## Instructions to follow
Look through the data below. Collect every line where the word "extractLsb" occurs.

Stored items
•••••

/-- R177, R178: CLEAR_FEATURE and SET_FEATURE act for ENDPOINT_HALT on a valid endpoint other than number 0: the HAL action, that
halt bit and no other; everything else is refused. -/
def Obligations.EndpointFeatures : Prop :=
  ∀ (d : Dir) (rcpt : BitVec 5) (s : State), s.refused = false → memWf s.dataBuffer = true →
    ∀ ep : EpAddr, ep = { dir := dirOfBit (s.setup.index.getLsbD 7), num := s.setup.index.extractLsb' 0 4 } →
    ((rcpt = 2 ∧ s.setup.value = 0 ∧ validEpByte s.limits (s.setup.index.extractLsb' 0 8) ∧ ep.num ≠ 0) →
      (inFlight (.clearFeature d rcpt) s →
        ∃ hv : Vector Bool 32,
          (∀ e : EpAddr, hv.get (haltIndex e) = if e = ep then false else s.halted.get (haltIndex e)) ∧
            exec (.clearFeature d rcpt) s =
              .next
                (ackState s.setup none none { s with trace := s.trace ++ [.unstallEndpoint ep], halted := hv })) ∧
        (inFlight (.setFeature d rcpt) s →
          ∃ hv : Vector Bool 32,
            (∀ e : EpAddr, hv.get (haltIndex e) = if e = ep then true else s.halted.get (haltIndex e)) ∧
              exec (.setFeature d rcpt) s =
                .next
                  (ackState s.setup none none { s with trace := s.trace ++ [.stallEndpoint ep], halted := hv }))) ∧
      (¬(rcpt = 2 ∧ s.setup.value = 0 ∧ validEpByte s.limits (s.setup.index.extractLsb' 0 8) ∧ ep.num ≠ 0) →
        (inFlight (.clearFeature d rcpt) s →
          exec (.clearFeature d rcpt) s = .next (stalledState 0x14 s)) ∧
          (inFlight (.setFeature d rcpt) s →
            exec (.setFeature d rcpt) s = .next (stalledState 0x14 s)))

/-- R179: SET_ADDRESS keeps the address for the status stage; a value above 127 and a Configured device are refused. The TX that
ends the status stage applies it: Addressed, or Default for address 0 (R138, R140). -/
def Obligations.SetAddress : Prop :=
  ∀ (d : Dir) (rcpt : BitVec 5) (s : State), s.refused = false → memWf s.dataBuffer = true →
    inFlight (.setAddress d rcpt) s →
    ((127 < s.setup.value.toNat ∨ s.deviceState = .configured) → exec (.setAddress d rcpt) s = .next (stalledState 0x14 s)) ∧
      (s.setup.value.toNat ≤ 127 → s.deviceState ≠ .configured →
        exec (.setAddress d rcpt) s =
            .next (ackState s.setup none none { s with pendingAddress := some (s.setup.value.extractLsb' 0 7) }) ∧
          (hasInData s.setup = false → 0 < s.cfg.numEp →
            ∃ t, exec (.setAddress d rcpt) s = .next t ∧
              exec .evtEp0Tx t =
                .next
                  { t with
                    controlState := .idle
                    pendingAddress := none
                    deviceState := if s.setup.value = 0 then .default else .addressed
                    trace := t.trace ++ [.setAddress (s.setup.value.extractLsb' 0 7)] }))

/-- R185, R186, R174: SET_INTERFACE accepts alternate setting 0 only; STD_OTHER and RESERVED_TYPE fail. -/
def Obligations.FixedVerdicts : Prop :=
  ∀ (c : Byte) (d : Dir) (rcpt : BitVec 5) (s : State), s.refused = false → memWf s.dataBuffer = true →
    (inFlight (.setInterface d rcpt) s →
      exec (.setInterface d rcpt) s =
        .next
          (if s.setup.value = 0 then ackState s.setup none none s
          else stalledState 0x14 s)) ∧
      (stdHandled c = false → inFlight (.stdOther c d rcpt) s →
        exec (.stdOther c d rcpt) s = .next (stalledState 0x15 s)) ∧
      (inFlight (.reservedType c d rcpt) s →
        exec (.reservedType c d rcpt) s = .next (stalledState 0x15 s))

/-- R173, R172, R171: class and vendor requests go to the control callback with the request and the OUT data, whatever they
hold; its commands run first, then its answer is the outcome. -/
def Obligations.ClassVendor : Prop :=
  ∀ (i : Instr) (s : State), (∃ (c : Byte) (d : Dir) (rcpt : BitVec 5), i = .classRequest c d rcpt ∨ i = .vendorRequest c d rcpt) →
    s.refused = false → memWf s.dataBuffer = true → inFlight i s →
    (s.controlCb = none → exec i s = .next (stalledState 0x13 s)) ∧
      ∀ (h : HandlerId) (a : HandlerAnswer) (rest : List HandlerAnswer) (u : State), s.controlCb = some h →
        s.env.answers = a :: rest →
        runCalls a.calls (calledState (.control h s.setup (outDataOf s.setup s)) rest s) = .ok u →
        exec i s = .next (answeredState s.setup a { u with ctx := s.ctx })

/-- R180, R181: GET_DESCRIPTOR and SET_DESCRIPTOR go to the descriptor callback; only SET_DESCRIPTOR passes the OUT data. -/
def Obligations.Descriptors : Prop :=
  ∀ (i : Instr) (set : Bool) (s : State),
    (∃ (d : Dir) (rcpt : BitVec 5), i = if set = true then .setDescriptor d rcpt else .getDescriptor d rcpt) →
    s.refused = false → memWf s.dataBuffer = true → inFlight i s →
    (s.descriptorCb = none → exec i s = .next (stalledState 0x13 s)) ∧
      ∀ (h : HandlerId) (a : HandlerAnswer) (rest : List HandlerAnswer) (u : State), s.descriptorCb = some h →
        s.env.answers = a :: rest →
        runCalls a.calls (calledState (.descriptor h s.setup (if set = true then outDataOf s.setup s else [])) rest s) = .ok u →
        exec i s = .next (answeredState s.setup a { u with ctx := s.ctx })

/-- R183: SET_CONFIGURATION: the refused values, the empty slot, and the configuration callback's answer. -/
def Obligations.SetConfiguration : Prop :=
  ∀ (d : Dir) (rcpt : BitVec 5) (s : State), s.refused = false → memWf s.dataBuffer = true →
    inFlight (.setConfiguration d rcpt) s → ∀ cfg : Byte, cfg = s.setup.value.extractLsb' 0 8 →
    ((255 < s.setup.value.toNat ∨ (s.deviceState = .default ∧ cfg ≠ 0)) →
      exec (.setConfiguration d rcpt) s = .next (stalledState 0x14 s)) ∧
      (s.setup.value.toNat ≤ 255 → (s.deviceState ≠ .default ∨ cfg = 0) →
        (s.configCb = none → exec (.setConfiguration d rcpt) s = .next (stalledState 0x13 s)) ∧
          ∀ (h : HandlerId) (a : HandlerAnswer) (rest : List HandlerAnswer) (u : State), s.configCb = some h →
            s.env.answers = a :: rest → runCalls a.calls (calledState (.config h cfg) rest s) = .ok u →
            exec (.setConfiguration d rcpt) s =
              .next
                (match a.respond with
                | .fail => stalledState 0x11 { u with ctx := s.ctx }
                | .nak => { u with ctx := s.ctx, pending := .fresh }
                | .ack =>
                  ackState s.setup none none
                    { u with
                      ctx := s.ctx
                      activeConfig := cfg
                      deviceState :=
                        if cfg = 0 then if s.deviceState = .default then .default else .addressed else .configured }))
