/-! ## Words written out bit by bit: class, kind or code, low byte (R94, R95, R100) -/

theorem test_decode_evtReset : decodeEvent testLimits 0b0000000000000000 [] = .ok .evtReset := rfl
theorem test_decode_evtSuspend : decodeEvent testLimits 0b0000000100000000 [] = .ok .evtSuspend := rfl
theorem test_decode_evtResume : decodeEvent testLimits 0b0000001000000000 [] = .ok .evtResume := rfl
theorem test_decode_evtSetup : decodeEvent testLimits 0b0000001100000000 [0x80, 0x06] = .ok (.evtSetup [0x80, 0x06]) := rfl
theorem test_decode_evtEp0Rx : decodeEvent testLimits 0b0000010000000000 [0xAA] = .ok (.evtEp0Rx [0xAA]) := rfl
theorem test_decode_evtEpnRx : decodeEvent testLimits 0b0000010000000010 [] = .ok (.evtEpnRx 2) := rfl
theorem test_decode_evtEp0Tx : decodeEvent testLimits 0b0000010110000000 [] = .ok .evtEp0Tx := rfl
theorem test_decode_evtEpnTx : decodeEvent testLimits 0b0000010110000011 [] = .ok (.evtEpnTx 3) := rfl
theorem test_decode_init : decodeCommand testLimits 0b0001000000000000 { cap := 64, ep0 := 8 } = .ok (.init 64 8) := rfl
theorem test_decode_poll :
    decodeCommand testLimits 0b0001000100000000 { batch := [{ word := 0x0580 }] } = .ok (.poll [{ word := 0x0580 }]) := rfl
theorem test_decode_regControl : decodeCommand testLimits 0b0001001000000000 { handler := some 1 } = .ok (.regControl (some 1)) := rfl
theorem test_decode_regConfig : decodeCommand testLimits 0b0001001100000000 { handler := some 2 } = .ok (.regConfig (some 2)) := rfl
theorem test_decode_regDescriptor : decodeCommand testLimits 0b0001010000000000 {} = .ok (.regDescriptor none) := rfl
theorem test_decode_regEndpoint : decodeCommand testLimits 0b0001010100000001 { handler := some 4 } = .ok (.regEndpoint 1 (some 4)) := rfl
theorem test_decode_regEvent : decodeCommand testLimits 0b0001011000000001 { handler := some 5 } = .ok (.regEvent .suspend (some 5)) := rfl
theorem test_decode_epConfig :
    decodeCommand testLimits 0b0001011110000001 { epType := .bulk, mps := 64 } = .ok (.epConfig { dir := .inn, num := 1 } .bulk 64) := rfl
theorem test_decode_epDeconfig : decodeCommand testLimits 0b0001100010000001 {} = .ok (.epDeconfig { dir := .inn, num := 1 }) := rfl
theorem test_decode_epWrite : decodeCommand testLimits 0b0001100110000001 { bytes := [1, 2] } = .ok (.epWrite { dir := .inn, num := 1 } [1, 2]) := rfl
theorem test_decode_epRead : decodeCommand testLimits 0b0001101000000010 {} = .ok (.epRead { dir := .out, num := 2 }) := rfl
theorem test_decode_epStall : decodeCommand testLimits 0b0001101110000001 {} = .ok (.epStall { dir := .inn, num := 1 }) := rfl
theorem test_decode_epUnstall : decodeCommand testLimits 0b0001110000000011 {} = .ok (.epUnstall { dir := .out, num := 3 }) := rfl
theorem test_decode_enable : decodeCommand testLimits 0b0001110100000001 {} = .ok (.enable true) := rfl
theorem test_decode_connect : decodeCommand testLimits 0b0001111000000000 {} = .ok (.connect false) := rfl
theorem test_decode_getInfo : decodeCommand testLimits 0b0001111100000000 {} = .ok .getInfo := rfl

/-! ## Request keys written out: request code, direction, type, recipient (R81, R84, R102) -/

theorem test_decode_getStatus : decodeKey 0b0000000010000010 = .getStatus .inn 2 := rfl
theorem test_decode_clearFeature : decodeKey 0b0000000100000010 = .clearFeature .out 2 := rfl
theorem test_decode_setFeature : decodeKey 0b0000001100000010 = .setFeature .out 2 := rfl
theorem test_decode_setAddress : decodeKey 0b0000010100000000 = .setAddress .out 0 := rfl
theorem test_decode_getDescriptor : decodeKey 0b0000011010000000 = .getDescriptor .inn 0 := rfl
theorem test_decode_setDescriptor : decodeKey 0b0000011100000000 = .setDescriptor .out 0 := rfl
theorem test_decode_getConfiguration : decodeKey 0b0000100010000000 = .getConfiguration .inn 0 := rfl
theorem test_decode_setConfiguration : decodeKey 0b0000100100000000 = .setConfiguration .out 0 := rfl
theorem test_decode_getInterface : decodeKey 0b0000101010000001 = .getInterface .inn 1 := rfl
theorem test_decode_setInterface : decodeKey 0b0000101100000001 = .setInterface .out 1 := rfl
theorem test_decode_stdOther : decodeKey 0b0000110010000010 = .stdOther 0x0C .inn 2 := rfl
theorem test_decode_classRequest : decodeKey 0b0010000000100001 = .classRequest 0x20 .out 1 := rfl
theorem test_decode_vendorRequest : decodeKey 0b0000000111000000 = .vendorRequest 0x01 .inn 0 := rfl
theorem test_decode_reservedType : decodeKey 0b0000000111100000 = .reservedType 0x01 .inn 0 := rfl

/-! ## Reserved words (R99), with the vectors A10 to A13 and E11 -/

theorem test_reserved_class : decodeInput testLimits 0x2000 {} = .error .reservedClass := rfl
theorem test_reserved_kind : decodeInput testLimits 0x0600 {} = .error .reservedKind := rfl
theorem test_reserved_rx_direction : decodeInput testLimits 0x0485 {} = .error .badEndpoint := rfl
theorem test_reserved_enable : decodeInput testLimits 0x1D02 {} = .error .badArgument := rfl
theorem test_reserved_event_code : decodeInput testLimits 0x1603 {} = .error .badArgument := rfl
theorem test_reserved_endpoint_number : decodeInput testLimits 0x1504 {} = .error .badArgument := rfl
theorem test_reserved_setup_length : decodeInput testLimits 0x0300 { bytes := List.replicate 65 0 } = .error .payloadTooLong := rfl

/-! ## Events -/

/-- E1: a reset in TxData and Configured. -/
theorem test_evtReset :
    after (fun t => (t.controlState, t.deviceState, t.activeConfig, t.halt { dir := .inn, num := 1 }, t.trace))
        (exec .evtReset
          { (testState.setHalt { dir := .inn, num := 1 } true) with
            controlState := .txData, deviceState := .configured, activeConfig := 1 }) =
      some (.idle, .default, 0, false, [.configureEndpoint ep0Out .control 8]) := by decide

/-- E2: the SUSPEND callback. -/
theorem test_evtSuspend :
    after (fun t => (t.trace, t.controlState))
        (exec .evtSuspend
          { testState with
            controlState := .txData
            evtHandler := { reset := none, suspend := some 3, resume := none }
            env := { testState.env with answers := [{}] } }) =
      some ([.call (.event 3 .suspend)], .txData) := by decide

/-- E3: no RESUME handler, nothing happens. -/
theorem test_evtResume : exec .evtResume testState = .next testState := rfl

/-- S1: seven bytes. -/
theorem test_evtSetup_short :
    after (fun t => (t.trace, t.controlState)) (exec (.evtSetup [0x80, 0x06, 0x00, 0x01, 0x00, 0x00, 0x12]) testState) =
      some ([.readEndpoint ep0Out [0x80, 0x06, 0x00, 0x01, 0x00, 0x00, 0x12], .stallEndpoint ep0Out, .stallEndpoint ep0In,
        .note 0x01], .idle) := by decide

/-- S4: an OUT request of exactly the capacity. -/
theorem test_evtSetup_out :
    after (fun t => (t.controlState, t.totalLen)) (exec (.evtSetup [0x21, 0x09, 0x00, 0x00, 0x00, 0x00, 0x40, 0x00]) testState) =
      some (.rxData, 64) := by decide

/-- R2: a short packet is stored before the stall. -/
theorem test_evtEp0Rx_short :
    after (fun t => (t.controlState, memGet t.dataBuffer 4, t.trace.getLast?))
        (exec (.evtEp0Rx [1, 2, 3, 4, 5])
          { (testRequest [0x21, 0x09, 0x00, 0x02, 0x00, 0x00, 0x0A, 0x00]) with controlState := .rxData, totalLen := 10 }) =
      some (.idle, 5, some (.note 0x04)) := by decide

/-- R1: an overflow stores nothing. -/
theorem test_evtEp0Rx_overflow :
    after (fun t => (t.controlState, memGet t.dataBuffer 8, t.trace.getLast?))
        (exec (.evtEp0Rx [0xAA, 0xBB, 0xCC])
          { (testRequest [0x21, 0x09, 0x00, 0x02, 0x00, 0x00, 0x0A, 0x00]) with
            controlState := .rxData, totalLen := 10, dataCursor := 8, transferredCount := 8 }) =
      some (.idle, 0, some (.note 0x03)) := by decide

/-- E6: no handler, the event is dropped. -/
theorem test_evtEpnRx_dropped : exec (.evtEpnRx 3) testState = .next testState := rfl

/-- E5: the handler of number 1 gets TX with address 0x81. -/
theorem test_evtEpnTx :
    after (·.trace)
        (exec (.evtEpnTx 1) { (testState.setEpCb 1 (some 7)) with env := { testState.env with answers := [{}] } }) =
      some [.call (.endpoint 7 .tx { dir := .inn, num := 1 })] := by decide
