-- ==== Sys2Proof/Proofs/Invariant.lean ====
section
/-! SUPPORT. The invariant of R45 taken apart by when it holds: what a raise keeps, what holds where a request is dispatched, and
what holds of every live block; and what it means that a procedure keeps it. -/

namespace Sys2Proof.Machine

/-! ## The three layers -/

/-- What holds at every point of a procedure: the recovery path (R303) needs no more, since it cancels the transfer (R120). -/
structure BaseInv (s : State) : Prop where
  notRefused : s.refusedFor = none
  buffer : bufferInv s
  config : configInv s
  size : sizeInv s
  ctx : s.ctx = .normal

/-- What holds of a block that is not refused, between events. -/
structure LiveInv (s : State) : Prop extends BaseInv s where
  rx : rxInv s
  tx : txInv s
  count : countInv s
  pending : pendingInv s
  address : addressInv s

/-- What holds where a request is dispatched (R121, R132, R220): no address is deferred, and the request waits in Idle without OUT
data or has all of its OUT data in the buffer. -/
structure Dispatchable (s : State) : Prop extends BaseInv s where
  noAddress : s.pendingAddress = none
  stage :
    (s.controlState = .idle ∧ hasOutData s.setup = false) ∨
      (s.controlState = .rxData ∧ hasOutData s.setup = true ∧ s.setup.length.toNat ≤ s.maxDataSize.toNat ∧
        s.totalLen.toNat = s.setup.length.toNat ∧ s.transferredCount = s.totalLen ∧ s.dataCursor = s.transferredCount)

/-- The live block is the unrefused one that meets the invariant of R45. -/
theorem liveInv_iff {s : State} : LiveInv s ↔ s.refused = false ∧ blockInv s := by
  rw [State.refused_eq_false]
  constructor
  · rintro ⟨⟨hr, hb, hf, hs, hx⟩, hrx, htx, hc, hp, ha⟩
    exact ⟨hr, hb, hrx, htx, hc, hp, ha, hf, hs, hx⟩
  · rintro ⟨hr, hb, hrx, htx, hc, hp, ha, hf, hs, hx⟩
    exact ⟨⟨hr, hb, hf, hs, hx⟩, hrx, htx, hc, hp, ha⟩

/-! ## Each layer reads only the engine and the refused mark -/

section
variable {s t : State} (h : EngineKept s t) (hr : t.refusedFor = s.refusedFor)
include h hr

theorem BaseInv.of_engineKept (hs : BaseInv s) : BaseInv t := by
  obtain ⟨h1, h2, h3, h4, h5⟩ := hs
  constructor <;>
    simpa only [bufferInv, configInv, sizeInv, hr, h.dataBuffer, h.maxDataSize, h.deviceState, h.activeConfig, h.initialised,
      h.ep0PacketSize, h.ctx]

theorem LiveInv.of_engineKept (hs : LiveInv s) : LiveInv t := by
  obtain ⟨hb, h1, h2, h3, h4, h5⟩ := hs
  refine ⟨hb.of_engineKept h hr, ?_, ?_, ?_, ?_, ?_⟩ <;>
    simpa only [rxInv, txInv, countInv, pendingInv, addressInv, h.controlState, h.setup, h.maxDataSize, h.totalLen, h.pending,
      h.transferredCount, h.dataCursor, h.pendingAddress, h.deviceState]

theorem Dispatchable.of_engineKept (hs : Dispatchable s) : Dispatchable t := by
  obtain ⟨hb, h1, h2⟩ := hs
  refine ⟨hb.of_engineKept h hr, ?_, ?_⟩ <;>
    simpa only [h.controlState, h.setup, h.maxDataSize, h.totalLen, h.transferredCount, h.dataCursor, h.pendingAddress]

end

/-- What the outside agents still hold is no part of the invariant. -/
theorem LiveInv.withEnv {s : State} (hs : LiveInv s) (e : Env) : LiveInv { s with env := e } :=
  LiveInv.of_engineKept (s := s) (by constructor <;> rfl) rfl hs

/-! ## Passing between the layers -/

/-- Outside the data stages, with no Nak pending, only a deferred address is left to look at. -/
theorem LiveInv.of_noDataStage {s : State} (hb : BaseInv s)
    (hc : s.controlState = .idle ∨ s.controlState = .statusIn ∨ s.controlState = .statusOut) (hp : s.pending = .none)
    (ha : addressInv s) : LiveInv s := by
  refine ⟨hb, ?_, ?_, ?_, fun h => absurd hp h, ha⟩ <;> rcases hc with hc | hc | hc <;> simp [hc]

/-- In the IN data stage, with no Nak pending and no address deferred, item 4 and item 5 of R45 are left to look at. -/
theorem LiveInv.of_inDataStage {s : State} (hb : BaseInv s) (hc : inDataStage s.controlState) (hp : s.pending = .none)
    (ha : s.pendingAddress = none)
    (htx : hasInData s.setup = true ∧ s.totalLen.toNat ≤ s.setup.length.toNat ∧ s.totalLen.toNat ≤ s.maxDataSize.toNat)
    (hct : s.transferredCount.toNat ≤ s.totalLen.toNat ∧ s.dataCursor = s.transferredCount) : LiveInv s := by
  refine ⟨hb, fun hrx => ?_, fun _ => htx, fun _ => hct, fun hn => absurd hp hn, fun hn => absurd ha hn⟩
  simp [hrx, inDataStage] at hc

/-- A write inside the buffer keeps what a raise needs (R62). -/
theorem BaseInv.memPutAll {s : State} (hb : BaseInv s) {a : Nat} {bs : List Byte} (hf : a + bs.length ≤ s.maxDataSize.toNat) :
    BaseInv { s with dataBuffer := memPutAll s.dataBuffer a bs } := by
  obtain ⟨hwf, hin⟩ := hb.buffer
  exact { hb with buffer := ⟨memWf_memPutAll bs a hwf, memPutAll_inside bs a hf hin⟩ }

/-- A stalled block meets the invariant, whatever the transfer was (R120, R303). -/
theorem BaseInv.recover {s : State} (e : ErrCode) (hb : BaseInv s) : LiveInv (recover e s) := by
  rw [recover_eq]
  exact .of_noDataStage { hb with } (.inl rfl) rfl fun h => absurd rfl h

/-- Only a status stage has an address deferred (R33). -/
theorem LiveInv.noAddress {s : State} (h : LiveInv s) (hc : s.controlState ≠ .statusIn) : s.pendingAddress = none :=
  Classical.byContradiction fun hn => hc (h.address hn).1

/-- A request that waits for its retry can be dispatched (R220). -/
theorem LiveInv.dispatchable {s : State} (h : LiveInv s) (hp : s.pending ≠ .none) : Dispatchable s := by
  rcases h.pending hp with ⟨hc, ho⟩ | ⟨hc, hct⟩
  · exact ⟨h.toBaseInv, h.noAddress (by simp [hc]), .inl ⟨hc, ho⟩⟩
  · obtain ⟨ho, hcap, hlen, -⟩ := h.rx hc
    exact ⟨h.toBaseInv, h.noAddress (by simp [hc]), .inr ⟨hc, ho, hcap, hlen, hct, (h.count (.inl hc)).2⟩⟩

/-- A request that is answered with a Nak stays where it is (R126). -/
theorem Dispatchable.nak {s : State} (h : Dispatchable s) : LiveInv { s with pending := .fresh } := by
  have haddr : addressInv { s with pending := .fresh } := fun hn => absurd h.noAddress hn
  rcases h.stage with ⟨hc, ho⟩ | ⟨hc, ho, hcap, hlen, hct, hcur⟩
  · exact ⟨{ h with }, by simp [hc], by simp [hc], by simp [hc], fun _ => .inl ⟨hc, ho⟩, haddr⟩
  · exact ⟨{ h with }, fun _ => ⟨ho, hcap, hlen, fun hn => nomatch hn⟩, by simp [hc], fun _ => ⟨hct ▸ le_rfl, hcur⟩,
      fun _ => .inr ⟨hc, hct⟩, haddr⟩

/-- The OUT data of a request that is dispatched lie inside the buffer (R123, R124). -/
theorem Dispatchable.outDataFits {s : State} (h : Dispatchable s) : outDataFits s.setup s := by
  intro ho
  rcases h.stage with ⟨-, hno⟩ | ⟨-, -, hcap, -⟩
  · rw [hno] at ho
    cases ho
  · exact hcap

/-! ## Procedures that keep the invariant -/

/-- A procedure that goes on in `P`, raises only where recovery restores the invariant, and never refuses BUFFER_BOUNDS (R61). -/
def Flow.Safe {α : Type} (P : α → Prop) : Flow α → Prop
  | .ok a => P a
  | .raised _ s => BaseInv s
  | .refused r _ => r ≠ .bufferBounds

@[simp] theorem Flow.safe_ok {α : Type} {P : α → Prop} {a : α} : (Flow.ok a).Safe P ↔ P a := .rfl
@[simp] theorem Flow.safe_raised {α : Type} {P : α → Prop} {e : ErrCode} {s : State} :
    (Flow.raised e s).Safe P ↔ BaseInv s := .rfl
@[simp] theorem Flow.safe_refused {α : Type} {P : α → Prop} {r : RefuseReason} {s : State} :
    (Flow.refused r s).Safe P ↔ r ≠ .bufferBounds := .rfl

theorem Flow.Safe.bind {α β : Type} {P : α → Prop} {Q : β → Prop} {x : Flow α} {f : α → Flow β} (hx : x.Safe P)
    (hf : ∀ a, P a → (f a).Safe Q) : (x.bind f).Safe Q := by
  cases x with
  | ok a => exact hf a hx
  | raised e s => exact hx
  | refused r s => exact hx

theorem Flow.Safe.mono {α : Type} {P Q : α → Prop} {x : Flow α} (hx : x.Safe P) (h : ∀ a, P a → Q a) : x.Safe Q := by
  cases x with
  | ok a => exact h a hx
  | raised e s => exact hx
  | refused r s => exact hx

/-- A raise is recovered into a live block (R303). -/
theorem Flow.Safe.caught {x : Flow State} (hx : x.Safe LiveInv) : (caught x).Safe LiveInv := by
  cases x with
  | ok s => exact hx
  | raised e s => exact BaseInv.recover e hx
  | refused r s => exact hx

/-- A step ends in a live block or in a refusal that is not BUFFER_BOUNDS. -/
def SafeEnd (t : State) : Prop := LiveInv t ∨ ∃ r u, t = State.refuse u r ∧ r ≠ .bufferBounds

theorem Flow.Safe.finish {x : Flow State} {t : State} (hx : x.Safe LiveInv) (h : finish x = .next t) : SafeEnd t := by
  rcases finish_eq_next h with rfl | ⟨e, u, rfl, rfl⟩ | ⟨r, u, rfl, rfl⟩
  · exact .inl hx
  · exact .inl (BaseInv.recover e hx)
  · exact .inr ⟨r, u, rfl, hx⟩

theorem SafeEnd.inv {t : State} (h : SafeEnd t) : t.Inv := by
  rcases h with hl | ⟨r, u, rfl, -⟩
  · exact .inr (liveInv_iff.1 hl).2
  · exact .inl rfl

end Sys2Proof.Machine
end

•••••

## Answer to the problem
    ∀ ep : EpAddr, ep = { dir := dirOfBit (s.setup.index.getLsbD 7), num := s.setup.index.extractLsb' 0 4 } →
    ((rcpt = 2 ∧ s.setup.value = 0 ∧ validEpByte s.limits (s.setup.index.extractLsb' 0 8) ∧ ep.num ≠ 0) →
      (¬(rcpt = 2 ∧ s.setup.value = 0 ∧ validEpByte s.limits (s.setup.index.extractLsb' 0 8) ∧ ep.num ≠ 0) →
            .next (ackState s.setup none none { s with pendingAddress := some (s.setup.value.extractLsb' 0 7) }) ∧
                    trace := t.trace ++ [.setAddress (s.setup.value.extractLsb' 0 7)] }))
    inFlight (.setConfiguration d rcpt) s → ∀ cfg : Byte, cfg = s.setup.value.extractLsb' 0 8 →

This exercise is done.